**** DATA PROVIDED
/-- The record of type 0x0004 of a pipeline frame, into the entry that was reserved for it, on the queue it was reserved on (R92, R257). -/
def State.pipeRecord (s : State) (p : Nat) (src : TxSrc) (flags : Byte) (t : Stamp) (status : Byte) (len : Nat) : State :=
  match src with
  | .pipe w (some q) => s.genReserved q.toNat 4 s.casc.self (s.port p).gen (tsBody4 (fld w 77 32) p flags t status len)
  | _ => s

/-- A frame ends unsent: native word `word`, and for an injected frame the NOT_SENT reason. -/
def State.unsent (s : State) (p : Nat) (src : TxSrc) (reason : Byte) (word : Nat) : State :=
  let s := s.event p word
  match src with
  | .inject iid => s.notSent iid reason
  | .pipe _ _ => s.pipeRecord p src 0 s.noStamp 0x30 0

/-! ### Buffers of injected frames (R125) -/

/-- The reads of one buffer. -/
def State.readBuffer (s : State) (e : Inj) (cells : Nat) : State :=
  let s := s.updInj e.iid fun e => { e with fetching := true, cells := cells }
  (splitRange e.length.toNat e.buffer.toNat e.length.toNat).foldl
    (fun s an => s.queueRead (BitVec.ofNat 57 an.1) an.2 (.inject e.iid)) s

/-- Entries of a port whose buffer has not been asked for, in the order of acceptance. -/
def State.unread (s : State) (p : Nat) : List Inj :=
  s.qs.inj.filter fun e => e.port.toNat == p && !e.fetching && e.outcome.isNone

/-- Injected frames are read only into free cells, in order. Whether MACsec will encapsulate a frame shows only in its bytes (R295); until
they have come it holds the cells of an encapsulated frame. -/
def State.readWhile (p : Nat) : List Inj → State → State
  | [], s => s
  | e :: t, s =>
    let c := s.txCells p e.length.toNat false
    if s.txUsed p + c ≤ (s.port p).txCap then State.readWhile p t (s.readBuffer e c) else s

/-- Starts the reads that free cells allow. -/
def State.startReads (s : State) (p : Nat) : State := if s.isOn dHOST then State.readWhile p (s.unread p) s else s

/-! ### INJECT_CONSUME (R87, R88, R152 check 1) -/

/-- The fields of an INJECT entry. -/
def injOfEntry (d : BitVec 512) : Inj :=
  { buffer := fld d 0 57, length := fld d 64 14, port := fld d 80 6, preempt := bitOf d 88, wantTs := bitOf d 89,
    oneStep := bitOf d 90, prio := fld d 96 3, ptpOffset := fld d 112 16, cookie := fld d 384 64 }

/-- R152 check 1. -/
def State.injValid (s : State) (x : Queue) (e : Inj) : Bool :=
  (s.port e.port.toNat).configured && decide (14 ≤ e.length.toNat ∧ e.length.toNat ≤ 16380)
    && !(e.wantTs && x.tsQueue == 0)

/-- An entry enters the list of accepted injected frames. -/
def State.addInj (s : State) (e : Inj) : State := s.setInj (s.qs.inj ++ [e])

/-- The entry at the head of an INJECT queue is consumed (R88), or reported by QDESTROY (R75). -/
def State.consume (s : State) (q : Nat) : State :=
  match s.queue q with
  | none => s
  | some x =>
    if x.kind != .inject || !s.intake q x || !s.twinReach then s
    else match x.front with
      | none => s
      | some d =>
        let e := injOfEntry d
        let wants := e.wantTs && x.tsQueue != 0
        if x.closing then
          let (id, s) := s.takeId
          let e := { e with iid := id, queue := qid q, idx := x.head, gen := x.gen, wantTs := false, outcome := some 7 }
          ((((s.addInj e).mirrorInj e false).setQueue q x.pass).mirrorQueue q).fetchNext q
        else if wants && !s.recordRoom x.tsQueue.toNat then s
        else
          let (id, s) := s.takeId
          let s := if wants then s.reserveRecord x.tsQueue.toNat else s
          let x := (s.queue q).getD x
          let e := { e with iid := id, queue := qid q, idx := x.head, gen := x.gen, wantTs := wants }
          let s := (((s.addInj e).mirrorInj e false).setQueue q x.pass).mirrorQueue q
          let s := s.fetchNext q
          let p := e.port.toNat
          if !s.injValid x (injOfEntry d) then s.unsent p (.inject id) 8 0x068
          else if (s.port p).txStopped then
            let s := s.unsent p (.inject id) 5 0x060
            s.setPort p { s.port p with stopRefused := (s.port p).stopRefused + 1 }
          else s.startReads p

/-- INJECT_CONSUME. -/
def execInjectConsume (q : QId) (s : State) : Host.Outcome State Fault Refusal := .next (s.consume q.toNat)

/-! ### INJECT_FETCH -/

/-- R116, R507: an injected frame whose bytes have come enters staging, or is reported when the port is down. -/
def State.stage (s : State) (e : Inj) (frame : List Byte) : State :=
  let p := e.port.toNat
  let x := s.port p
  if x.st != .up || x.txStopped then
    let s := s.unsent p (.inject e.iid) 5 0x060
    let y := s.port p
    (s.setPort p { y with stopRefused := if y.txStopped then y.stopRefused + 1 else y.stopRefused }).startReads p
  else
    let s := s.updInj e.iid fun e => { e with cells := 0 }
    let f : TxFr := { fid := e.iid, port := e.port, bytes := frame, src := .inject e.iid, prio := e.prio,
                      preempt := e.preempt && x.preemptEn, cells := s.txCells p frame.length (isEapol frame) }
    s.setPort p { x with tx := x.tx ++ [f] }

/-- The reads of a frame's buffer are over. -/
def State.injReadsEnd (s : State) (iid : Nat) : State :=
  { s with dma := { s.dma with reqs := s.dma.reqs.filter fun r => r.owner != .inject iid,
                               backlog := s.dma.backlog.filter fun r => r.owner != .inject iid } }

/-- A buffer that cannot be read has no reason of its own in R88: the reason is a free value other than 0 (log entry 28). -/
def State.injUnreadable (s : State) (e : Inj) : State :=
  let (v, s) := (s.injReadsEnd e.iid).takeFree 8
  (s.notSent e.iid (if v = 0 then 1 else v)).startReads e.port.toNat

/-- The buffer read of the oldest injected frame of a queue that waits for its bytes completes. -/
def State.injectFetched (s : State) (q : Nat) (ok : Bool) (frame : List Byte) : State :=
  match s.qs.inj.find? fun e => e.queue.toNat == q && e.fetching && e.outcome.isNone && e.cells != 0 with
  | none => s
  | some e =>
    if !ok then s.injUnreadable e
    else if frame.length = e.length.toNat then (s.injReadsEnd e.iid).stage e frame
    else s

/-- INJECT_FETCH. -/
def execInjectFetch (q : QId) (ok : Bool) (frame : List Byte) (s : State) : Host.Outcome State Fault Refusal :=
  .next (if s.isOn dHOST && s.top.resetting == .none then s.injectFetched q.toNat ok frame else s)

/-! ### PIPELINE_TX_FRAME (R461, R462, R116) -/

/-- A count of `pb.fault` rises (R467). -/
def State.pbFault (s : State) (k : Nat) (f : Byte × Byte × Byte × Byte → Byte × Byte × Byte × Byte) : State :=
  s.setTop { s.top with pbFault := Tab.put (0, 0, 0, 0) s.top.pbFault k (f (Tab.get (0, 0, 0, 0) s.top.pbFault k)) }
def State.pbMisroute (s : State) (k : Nat) : State := s.pbFault k fun f => (satInc f.1, f.2)
def State.pbLength (s : State) (k : Nat) : State := s.pbFault k fun f => (f.1, satInc f.2.1, f.2.2)
def State.pbCredit (s : State) (k : Nat) : State := s.pbFault k fun f => (f.1, f.2.1, satInc f.2.2.1, f.2.2.2)
def State.pbLost (s : State) (k : Nat) : State := s.pbFault k fun f => (f.1, f.2.1, f.2.2.1, satInc f.2.2.2)

/-- R257: the reservation for a pipeline frame's timestamp record: the queue on which an entry is reserved. -/
def State.pipeReserve (s : State) (w : QWord) : Option QId × State :=
  let q := s.time.pipeTsQueue
  if !bitOf w 124 then (none, s)
  else if q != 0 && s.recordRoom q.toNat then (some q, s.reserveRecord q.toNat)
  else (none, s.setTimeUnit { s.time with tsMissed := satInc s.time.tsMissed })

/-- R104: frames of a port go in the order of their first segments; of two that cross in the same core cycle, the even slice's goes
first. -/
def insertTx (l : List TxFr) (f : TxFr) (tie : Bool) : List TxFr :=
  match l.getLast?, f.slice with
  | some g, some k => if tie && k.toNat % 2 == 0 && g.slice == some (k + 1) then l.dropLast ++ [f, g] else l ++ [f]
  | _, _ => l ++ [f]

/-- A transmit frame crosses the bus of logical slice k. -/
def State.pipeTx (s : State) (k p : Nat) (w : QWord) (frame : List Byte) (tie : Bool) : State :=
  let x := s.port p
  let n := (fld w 12 14).toNat
  if s.pbReset || !s.sliceOn k then s
  else if !x.configured || !(s.slicesOfPort p).contains k then s.pbMisroute k
  else if n != frame.length || n < 14 || 16380 < n then s.pbLength k
  else
    let c := s.txCells p n false
    let down := x.st != .up || x.txStopped
    if !down && x.txCap < s.txUsed p + c then s.pbCredit k
    else
      let (r, s) := s.pipeReserve w
      if down then s.unsent p (.pipe w r) 5 0x060
      else
        let prio : Prio := fld w 125 3
        let (id, s) := s.takeId
        let f : TxFr := { fid := id, port := BitVec.ofNat 6 p, slice := some (BitVec.ofNat 4 k), bytes := frame, src := .pipe w r,
                          prio := prio, preempt := x.preemptEn && bitOf x.map prio.toNat, cells := c }
        s.setPort p { s.port p with tx := insertTx (s.port p).tx f tie }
********
**TASK OBJECTIVE:**
Could you set down, word for word, only the lines above from the line with "even slice's goes" to the line with "match l.getLast?, f.slice with", including both?

**YOUR SOLUTION:**
/-- R104: frames of a port go in the order of their first segments; of two that cross in the same core cycle, the even slice's goes
first. -/
def insertTx (l : List TxFr) (f : TxFr) (tie : Bool) : List TxFr :=
  match l.getLast?, f.slice with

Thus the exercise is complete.